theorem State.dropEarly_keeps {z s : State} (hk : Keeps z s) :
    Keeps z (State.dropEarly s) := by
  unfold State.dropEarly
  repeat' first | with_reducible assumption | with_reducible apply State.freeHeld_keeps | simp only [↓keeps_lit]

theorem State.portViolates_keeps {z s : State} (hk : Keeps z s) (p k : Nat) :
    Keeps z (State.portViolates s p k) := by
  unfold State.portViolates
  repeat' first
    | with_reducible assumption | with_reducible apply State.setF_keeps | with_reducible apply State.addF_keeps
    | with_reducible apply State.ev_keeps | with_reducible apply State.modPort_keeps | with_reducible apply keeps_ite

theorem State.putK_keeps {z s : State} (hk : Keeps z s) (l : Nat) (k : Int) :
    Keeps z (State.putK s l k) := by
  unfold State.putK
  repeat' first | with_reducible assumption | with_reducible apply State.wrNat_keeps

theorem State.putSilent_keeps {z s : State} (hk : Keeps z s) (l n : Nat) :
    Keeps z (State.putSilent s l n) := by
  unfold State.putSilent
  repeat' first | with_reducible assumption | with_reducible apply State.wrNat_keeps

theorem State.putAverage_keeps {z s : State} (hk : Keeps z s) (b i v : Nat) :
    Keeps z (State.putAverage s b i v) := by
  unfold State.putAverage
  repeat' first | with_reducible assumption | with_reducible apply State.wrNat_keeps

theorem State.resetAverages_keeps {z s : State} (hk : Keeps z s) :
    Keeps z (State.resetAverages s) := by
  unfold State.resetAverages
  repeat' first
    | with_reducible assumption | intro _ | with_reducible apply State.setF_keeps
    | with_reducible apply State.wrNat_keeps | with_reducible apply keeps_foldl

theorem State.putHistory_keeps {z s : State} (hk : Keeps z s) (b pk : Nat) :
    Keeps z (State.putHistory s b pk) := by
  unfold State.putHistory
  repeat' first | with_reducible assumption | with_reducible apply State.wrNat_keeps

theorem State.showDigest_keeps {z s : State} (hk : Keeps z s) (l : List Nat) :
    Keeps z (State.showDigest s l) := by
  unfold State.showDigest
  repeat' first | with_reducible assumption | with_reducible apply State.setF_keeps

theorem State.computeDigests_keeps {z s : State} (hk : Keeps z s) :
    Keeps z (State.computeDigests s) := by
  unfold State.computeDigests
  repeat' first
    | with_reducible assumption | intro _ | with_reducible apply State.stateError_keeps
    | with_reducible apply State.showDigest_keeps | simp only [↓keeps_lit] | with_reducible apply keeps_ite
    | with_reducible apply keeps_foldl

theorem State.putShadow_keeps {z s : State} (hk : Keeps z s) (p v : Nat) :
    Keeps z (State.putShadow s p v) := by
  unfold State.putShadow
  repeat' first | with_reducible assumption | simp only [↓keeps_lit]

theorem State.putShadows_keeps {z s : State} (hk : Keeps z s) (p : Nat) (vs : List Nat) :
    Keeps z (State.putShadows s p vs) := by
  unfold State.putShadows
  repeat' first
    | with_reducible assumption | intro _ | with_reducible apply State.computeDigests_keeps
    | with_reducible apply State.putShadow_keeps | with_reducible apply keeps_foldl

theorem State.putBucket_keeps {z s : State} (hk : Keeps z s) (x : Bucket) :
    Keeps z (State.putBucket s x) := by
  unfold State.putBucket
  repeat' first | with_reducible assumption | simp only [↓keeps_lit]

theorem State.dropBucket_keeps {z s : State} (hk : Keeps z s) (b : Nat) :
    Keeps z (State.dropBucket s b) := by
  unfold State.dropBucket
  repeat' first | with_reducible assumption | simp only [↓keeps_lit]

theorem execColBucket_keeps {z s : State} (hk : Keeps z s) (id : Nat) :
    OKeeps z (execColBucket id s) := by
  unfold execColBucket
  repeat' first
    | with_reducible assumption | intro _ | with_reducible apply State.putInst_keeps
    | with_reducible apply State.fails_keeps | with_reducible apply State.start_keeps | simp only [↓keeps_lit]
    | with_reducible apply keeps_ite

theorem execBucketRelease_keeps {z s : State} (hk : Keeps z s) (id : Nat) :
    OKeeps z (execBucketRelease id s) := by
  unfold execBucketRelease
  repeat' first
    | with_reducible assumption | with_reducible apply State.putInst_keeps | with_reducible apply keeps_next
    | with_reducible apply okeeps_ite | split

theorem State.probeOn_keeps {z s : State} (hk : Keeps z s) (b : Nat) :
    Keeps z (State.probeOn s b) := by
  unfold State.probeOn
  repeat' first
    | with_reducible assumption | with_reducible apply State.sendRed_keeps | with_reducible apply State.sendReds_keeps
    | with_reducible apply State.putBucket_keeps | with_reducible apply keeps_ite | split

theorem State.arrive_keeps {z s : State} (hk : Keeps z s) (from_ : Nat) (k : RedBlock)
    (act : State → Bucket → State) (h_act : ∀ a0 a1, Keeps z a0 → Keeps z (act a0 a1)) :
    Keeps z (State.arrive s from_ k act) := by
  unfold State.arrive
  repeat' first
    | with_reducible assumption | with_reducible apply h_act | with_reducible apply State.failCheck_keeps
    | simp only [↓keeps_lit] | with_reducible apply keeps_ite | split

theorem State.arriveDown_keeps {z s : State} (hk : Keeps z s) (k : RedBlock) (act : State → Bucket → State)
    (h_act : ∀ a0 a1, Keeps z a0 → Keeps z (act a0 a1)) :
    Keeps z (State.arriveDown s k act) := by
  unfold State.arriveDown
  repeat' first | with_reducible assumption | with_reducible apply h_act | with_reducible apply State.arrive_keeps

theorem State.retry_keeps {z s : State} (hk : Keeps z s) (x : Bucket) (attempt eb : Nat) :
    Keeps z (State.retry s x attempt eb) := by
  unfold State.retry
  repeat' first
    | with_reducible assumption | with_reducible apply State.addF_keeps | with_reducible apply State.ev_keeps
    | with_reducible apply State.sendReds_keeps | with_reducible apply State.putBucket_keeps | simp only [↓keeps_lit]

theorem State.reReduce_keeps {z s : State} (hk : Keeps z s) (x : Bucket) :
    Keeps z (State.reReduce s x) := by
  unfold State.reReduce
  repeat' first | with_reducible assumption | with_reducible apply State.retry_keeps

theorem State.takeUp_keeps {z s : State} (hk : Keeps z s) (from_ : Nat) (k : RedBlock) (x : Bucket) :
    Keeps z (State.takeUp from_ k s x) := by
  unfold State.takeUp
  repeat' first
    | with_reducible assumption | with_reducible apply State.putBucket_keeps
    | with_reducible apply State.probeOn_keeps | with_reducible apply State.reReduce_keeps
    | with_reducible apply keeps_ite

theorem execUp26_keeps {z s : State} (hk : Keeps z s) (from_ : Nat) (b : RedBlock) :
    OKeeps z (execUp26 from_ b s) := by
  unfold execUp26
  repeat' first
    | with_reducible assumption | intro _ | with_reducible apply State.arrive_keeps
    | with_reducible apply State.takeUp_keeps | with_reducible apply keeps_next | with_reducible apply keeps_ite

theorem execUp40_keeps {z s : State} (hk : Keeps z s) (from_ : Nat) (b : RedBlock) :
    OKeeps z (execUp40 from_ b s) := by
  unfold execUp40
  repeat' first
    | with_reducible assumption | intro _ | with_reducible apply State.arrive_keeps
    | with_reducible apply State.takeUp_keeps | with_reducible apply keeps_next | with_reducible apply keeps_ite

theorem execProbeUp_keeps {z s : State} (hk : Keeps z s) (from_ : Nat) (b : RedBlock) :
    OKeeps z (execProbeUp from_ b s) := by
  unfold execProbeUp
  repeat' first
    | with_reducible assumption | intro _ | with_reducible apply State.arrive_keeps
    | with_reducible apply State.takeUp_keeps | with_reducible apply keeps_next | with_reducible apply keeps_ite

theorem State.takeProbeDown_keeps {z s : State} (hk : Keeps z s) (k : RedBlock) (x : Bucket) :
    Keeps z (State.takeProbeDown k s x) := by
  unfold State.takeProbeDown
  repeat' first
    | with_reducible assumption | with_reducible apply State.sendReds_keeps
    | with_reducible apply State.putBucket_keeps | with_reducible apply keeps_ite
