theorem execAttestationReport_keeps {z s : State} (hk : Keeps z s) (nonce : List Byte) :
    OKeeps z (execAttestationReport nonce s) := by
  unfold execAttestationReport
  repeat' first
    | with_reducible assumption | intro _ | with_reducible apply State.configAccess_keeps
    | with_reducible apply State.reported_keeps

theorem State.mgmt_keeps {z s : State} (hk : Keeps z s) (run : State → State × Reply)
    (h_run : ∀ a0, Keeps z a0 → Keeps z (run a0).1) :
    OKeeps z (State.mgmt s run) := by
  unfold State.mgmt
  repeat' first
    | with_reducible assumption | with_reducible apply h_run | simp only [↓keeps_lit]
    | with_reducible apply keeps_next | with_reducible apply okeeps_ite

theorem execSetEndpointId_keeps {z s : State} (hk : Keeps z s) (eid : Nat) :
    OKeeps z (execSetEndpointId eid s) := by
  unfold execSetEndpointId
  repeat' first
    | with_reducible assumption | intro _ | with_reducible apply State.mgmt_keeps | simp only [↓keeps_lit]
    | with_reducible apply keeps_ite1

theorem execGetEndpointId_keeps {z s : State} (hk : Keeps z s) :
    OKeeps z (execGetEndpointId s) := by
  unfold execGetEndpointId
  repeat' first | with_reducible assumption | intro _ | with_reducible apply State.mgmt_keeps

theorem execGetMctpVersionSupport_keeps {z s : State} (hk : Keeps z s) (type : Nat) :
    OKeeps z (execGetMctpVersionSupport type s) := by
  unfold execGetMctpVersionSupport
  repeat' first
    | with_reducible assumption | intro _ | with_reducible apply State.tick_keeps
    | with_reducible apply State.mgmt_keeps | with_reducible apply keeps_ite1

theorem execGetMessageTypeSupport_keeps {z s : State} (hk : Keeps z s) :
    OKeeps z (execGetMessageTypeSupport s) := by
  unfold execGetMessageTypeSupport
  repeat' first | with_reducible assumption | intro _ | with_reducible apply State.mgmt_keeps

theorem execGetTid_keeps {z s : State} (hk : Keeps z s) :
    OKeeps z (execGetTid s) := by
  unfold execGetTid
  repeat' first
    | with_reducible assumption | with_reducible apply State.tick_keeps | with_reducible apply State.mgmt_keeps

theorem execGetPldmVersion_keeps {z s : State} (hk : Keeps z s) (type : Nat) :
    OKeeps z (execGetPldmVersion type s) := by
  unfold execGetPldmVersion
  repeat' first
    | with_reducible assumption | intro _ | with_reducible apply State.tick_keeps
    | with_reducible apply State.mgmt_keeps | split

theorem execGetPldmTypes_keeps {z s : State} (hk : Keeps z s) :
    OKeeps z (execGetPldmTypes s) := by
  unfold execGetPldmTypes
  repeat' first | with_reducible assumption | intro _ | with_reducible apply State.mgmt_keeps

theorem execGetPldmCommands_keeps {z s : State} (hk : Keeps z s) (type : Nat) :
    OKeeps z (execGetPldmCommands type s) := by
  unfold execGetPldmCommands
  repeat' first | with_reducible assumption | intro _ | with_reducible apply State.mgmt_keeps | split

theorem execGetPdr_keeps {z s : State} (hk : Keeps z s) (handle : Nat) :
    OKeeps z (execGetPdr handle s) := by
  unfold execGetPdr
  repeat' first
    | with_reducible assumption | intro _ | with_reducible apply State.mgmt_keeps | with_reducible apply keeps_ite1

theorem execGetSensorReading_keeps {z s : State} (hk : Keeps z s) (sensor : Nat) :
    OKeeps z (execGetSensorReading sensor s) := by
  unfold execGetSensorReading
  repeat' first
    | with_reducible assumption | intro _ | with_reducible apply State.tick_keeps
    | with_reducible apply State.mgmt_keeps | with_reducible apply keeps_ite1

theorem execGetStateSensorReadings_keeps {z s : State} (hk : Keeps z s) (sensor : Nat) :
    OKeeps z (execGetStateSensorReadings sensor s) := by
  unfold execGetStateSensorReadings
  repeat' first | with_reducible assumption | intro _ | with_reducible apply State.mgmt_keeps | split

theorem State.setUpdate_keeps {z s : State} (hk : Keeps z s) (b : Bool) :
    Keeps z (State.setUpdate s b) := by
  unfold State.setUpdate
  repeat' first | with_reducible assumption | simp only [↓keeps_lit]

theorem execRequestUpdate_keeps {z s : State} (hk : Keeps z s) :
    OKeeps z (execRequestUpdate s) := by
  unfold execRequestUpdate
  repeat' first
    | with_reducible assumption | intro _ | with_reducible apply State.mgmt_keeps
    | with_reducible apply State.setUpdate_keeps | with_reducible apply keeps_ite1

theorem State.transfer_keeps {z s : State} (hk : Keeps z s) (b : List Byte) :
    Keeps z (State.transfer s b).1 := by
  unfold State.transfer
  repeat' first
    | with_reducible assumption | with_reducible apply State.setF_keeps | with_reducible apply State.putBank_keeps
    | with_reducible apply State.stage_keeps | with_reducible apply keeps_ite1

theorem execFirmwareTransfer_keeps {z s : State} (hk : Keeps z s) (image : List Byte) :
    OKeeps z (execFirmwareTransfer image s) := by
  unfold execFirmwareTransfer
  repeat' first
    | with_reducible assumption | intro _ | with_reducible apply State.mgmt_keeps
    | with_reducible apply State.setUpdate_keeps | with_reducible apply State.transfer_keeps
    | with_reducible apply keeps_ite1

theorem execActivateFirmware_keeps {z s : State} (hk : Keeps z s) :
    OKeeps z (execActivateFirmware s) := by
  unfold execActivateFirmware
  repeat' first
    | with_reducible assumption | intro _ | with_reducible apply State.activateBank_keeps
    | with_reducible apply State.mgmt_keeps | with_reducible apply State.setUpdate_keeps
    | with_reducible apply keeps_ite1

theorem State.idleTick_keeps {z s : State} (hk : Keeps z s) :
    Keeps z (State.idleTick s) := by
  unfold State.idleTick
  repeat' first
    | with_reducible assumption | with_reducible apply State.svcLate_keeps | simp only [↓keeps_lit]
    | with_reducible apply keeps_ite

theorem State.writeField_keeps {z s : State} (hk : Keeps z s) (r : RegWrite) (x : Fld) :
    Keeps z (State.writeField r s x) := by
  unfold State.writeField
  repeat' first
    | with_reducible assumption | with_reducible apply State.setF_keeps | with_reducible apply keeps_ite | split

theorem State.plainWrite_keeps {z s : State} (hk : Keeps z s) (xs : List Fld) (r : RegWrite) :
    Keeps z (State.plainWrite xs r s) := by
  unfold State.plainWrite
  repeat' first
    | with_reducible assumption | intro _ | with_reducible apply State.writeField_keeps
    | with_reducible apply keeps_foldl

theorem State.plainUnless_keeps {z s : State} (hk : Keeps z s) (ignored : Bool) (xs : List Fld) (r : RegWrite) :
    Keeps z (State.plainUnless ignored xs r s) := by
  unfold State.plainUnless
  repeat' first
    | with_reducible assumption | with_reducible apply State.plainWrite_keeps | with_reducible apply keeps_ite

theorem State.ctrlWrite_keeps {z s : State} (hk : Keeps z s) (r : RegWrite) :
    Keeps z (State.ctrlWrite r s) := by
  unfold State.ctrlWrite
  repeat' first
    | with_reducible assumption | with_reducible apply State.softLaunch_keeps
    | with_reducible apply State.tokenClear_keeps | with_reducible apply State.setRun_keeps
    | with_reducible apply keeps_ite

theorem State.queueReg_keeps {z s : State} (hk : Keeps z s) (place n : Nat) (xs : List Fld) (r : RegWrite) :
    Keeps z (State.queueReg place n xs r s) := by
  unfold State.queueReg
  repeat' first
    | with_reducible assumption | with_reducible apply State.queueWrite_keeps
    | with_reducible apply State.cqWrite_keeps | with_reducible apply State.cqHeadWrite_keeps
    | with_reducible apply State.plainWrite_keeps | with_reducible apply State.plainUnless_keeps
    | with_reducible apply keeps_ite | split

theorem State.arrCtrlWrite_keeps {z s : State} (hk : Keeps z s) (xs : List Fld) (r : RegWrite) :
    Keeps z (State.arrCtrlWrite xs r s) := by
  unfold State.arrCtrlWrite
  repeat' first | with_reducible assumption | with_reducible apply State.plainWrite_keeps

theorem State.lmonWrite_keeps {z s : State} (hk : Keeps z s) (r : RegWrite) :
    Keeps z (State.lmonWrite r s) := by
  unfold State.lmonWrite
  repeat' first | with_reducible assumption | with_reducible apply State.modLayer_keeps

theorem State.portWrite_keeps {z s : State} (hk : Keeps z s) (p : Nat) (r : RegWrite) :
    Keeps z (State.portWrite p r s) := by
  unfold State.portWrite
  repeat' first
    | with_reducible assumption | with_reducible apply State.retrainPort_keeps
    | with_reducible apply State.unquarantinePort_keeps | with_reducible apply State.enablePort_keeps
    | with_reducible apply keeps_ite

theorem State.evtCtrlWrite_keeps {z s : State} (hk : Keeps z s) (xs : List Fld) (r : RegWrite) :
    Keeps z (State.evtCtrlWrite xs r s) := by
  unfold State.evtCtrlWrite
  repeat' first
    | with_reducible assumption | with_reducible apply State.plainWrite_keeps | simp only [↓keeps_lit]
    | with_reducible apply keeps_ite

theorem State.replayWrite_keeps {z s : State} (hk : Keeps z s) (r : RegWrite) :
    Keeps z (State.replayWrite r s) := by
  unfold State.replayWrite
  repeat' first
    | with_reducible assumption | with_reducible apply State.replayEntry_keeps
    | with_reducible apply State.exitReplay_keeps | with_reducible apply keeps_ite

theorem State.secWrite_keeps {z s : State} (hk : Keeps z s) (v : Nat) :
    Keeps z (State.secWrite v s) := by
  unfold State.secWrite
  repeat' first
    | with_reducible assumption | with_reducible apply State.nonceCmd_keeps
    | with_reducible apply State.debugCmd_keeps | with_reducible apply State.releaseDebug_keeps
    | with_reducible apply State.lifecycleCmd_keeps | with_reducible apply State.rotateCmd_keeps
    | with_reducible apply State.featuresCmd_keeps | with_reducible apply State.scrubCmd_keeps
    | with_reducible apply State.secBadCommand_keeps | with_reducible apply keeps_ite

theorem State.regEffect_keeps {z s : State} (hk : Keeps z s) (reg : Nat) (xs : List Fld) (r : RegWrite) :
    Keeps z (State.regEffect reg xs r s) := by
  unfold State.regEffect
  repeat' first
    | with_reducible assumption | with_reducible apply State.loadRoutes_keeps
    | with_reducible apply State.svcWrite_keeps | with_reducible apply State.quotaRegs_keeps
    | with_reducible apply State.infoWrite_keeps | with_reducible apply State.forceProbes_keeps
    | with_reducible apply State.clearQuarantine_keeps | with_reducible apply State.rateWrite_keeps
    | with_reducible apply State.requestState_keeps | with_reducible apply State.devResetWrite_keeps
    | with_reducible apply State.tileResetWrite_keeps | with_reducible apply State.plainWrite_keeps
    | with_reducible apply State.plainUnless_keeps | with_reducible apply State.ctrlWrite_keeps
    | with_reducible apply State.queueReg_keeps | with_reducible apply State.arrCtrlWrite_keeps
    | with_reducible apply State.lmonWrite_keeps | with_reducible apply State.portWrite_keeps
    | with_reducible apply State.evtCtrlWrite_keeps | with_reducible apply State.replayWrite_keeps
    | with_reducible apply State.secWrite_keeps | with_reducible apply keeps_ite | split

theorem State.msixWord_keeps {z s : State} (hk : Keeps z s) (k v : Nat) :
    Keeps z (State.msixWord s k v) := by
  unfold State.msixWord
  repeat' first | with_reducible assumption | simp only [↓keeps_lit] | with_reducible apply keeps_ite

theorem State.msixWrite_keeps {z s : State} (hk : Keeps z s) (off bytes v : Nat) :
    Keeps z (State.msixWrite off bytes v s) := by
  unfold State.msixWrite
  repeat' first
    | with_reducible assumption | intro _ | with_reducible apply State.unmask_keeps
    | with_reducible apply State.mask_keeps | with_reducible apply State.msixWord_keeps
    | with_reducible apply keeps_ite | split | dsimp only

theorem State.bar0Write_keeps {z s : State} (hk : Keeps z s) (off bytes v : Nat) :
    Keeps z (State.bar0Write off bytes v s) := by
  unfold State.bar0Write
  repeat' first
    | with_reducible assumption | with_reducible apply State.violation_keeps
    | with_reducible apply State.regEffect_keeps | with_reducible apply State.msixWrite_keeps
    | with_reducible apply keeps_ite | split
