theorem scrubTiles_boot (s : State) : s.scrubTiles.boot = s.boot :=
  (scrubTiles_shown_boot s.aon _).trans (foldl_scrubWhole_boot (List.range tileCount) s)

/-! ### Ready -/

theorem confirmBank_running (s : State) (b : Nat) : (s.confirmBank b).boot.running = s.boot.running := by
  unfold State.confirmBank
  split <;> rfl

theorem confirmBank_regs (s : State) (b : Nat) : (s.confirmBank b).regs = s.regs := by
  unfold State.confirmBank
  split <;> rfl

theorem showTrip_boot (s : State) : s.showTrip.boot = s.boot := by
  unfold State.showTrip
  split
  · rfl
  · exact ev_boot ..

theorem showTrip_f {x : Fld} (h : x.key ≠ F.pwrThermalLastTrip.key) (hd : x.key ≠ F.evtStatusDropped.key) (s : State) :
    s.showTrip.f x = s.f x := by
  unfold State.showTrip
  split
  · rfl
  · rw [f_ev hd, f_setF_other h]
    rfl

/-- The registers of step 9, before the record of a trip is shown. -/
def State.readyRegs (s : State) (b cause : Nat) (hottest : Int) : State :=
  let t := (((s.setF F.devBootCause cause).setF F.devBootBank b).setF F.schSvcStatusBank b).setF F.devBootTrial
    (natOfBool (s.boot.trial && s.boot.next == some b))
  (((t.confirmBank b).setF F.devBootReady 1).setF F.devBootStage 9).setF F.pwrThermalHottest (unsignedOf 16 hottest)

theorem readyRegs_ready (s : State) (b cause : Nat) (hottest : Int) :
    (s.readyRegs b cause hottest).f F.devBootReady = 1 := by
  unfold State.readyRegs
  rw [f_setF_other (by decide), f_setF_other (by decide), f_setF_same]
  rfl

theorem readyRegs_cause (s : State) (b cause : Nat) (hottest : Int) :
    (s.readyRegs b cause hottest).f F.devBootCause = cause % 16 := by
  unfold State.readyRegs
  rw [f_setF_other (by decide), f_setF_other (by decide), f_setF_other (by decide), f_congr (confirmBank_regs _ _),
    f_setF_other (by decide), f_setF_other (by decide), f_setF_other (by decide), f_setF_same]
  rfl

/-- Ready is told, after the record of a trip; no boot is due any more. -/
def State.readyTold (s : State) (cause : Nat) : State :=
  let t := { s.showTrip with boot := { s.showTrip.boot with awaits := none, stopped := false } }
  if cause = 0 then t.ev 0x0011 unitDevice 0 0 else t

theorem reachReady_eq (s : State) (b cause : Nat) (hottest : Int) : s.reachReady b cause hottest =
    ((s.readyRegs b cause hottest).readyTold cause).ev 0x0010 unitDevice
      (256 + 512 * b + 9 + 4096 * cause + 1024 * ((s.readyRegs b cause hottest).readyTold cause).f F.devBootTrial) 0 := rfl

**What you are asked to do:**
All lines above from the one with "with_reducible apply State.forceProbes_keeps" to the one with "with_reducible apply State.ctrlWrite_keeps", inclusive, should be copied exactly, and no other lines.

**Exercise response:**
    | with_reducible apply State.infoWrite_keeps | with_reducible apply State.forceProbes_keeps
    | with_reducible apply State.clearQuarantine_keeps | with_reducible apply State.rateWrite_keeps
    | with_reducible apply State.requestState_keeps | with_reducible apply State.devResetWrite_keeps
    | with_reducible apply State.tileResetWrite_keeps | with_reducible apply State.plainWrite_keeps
    | with_reducible apply State.plainUnless_keeps | with_reducible apply State.ctrlWrite_keeps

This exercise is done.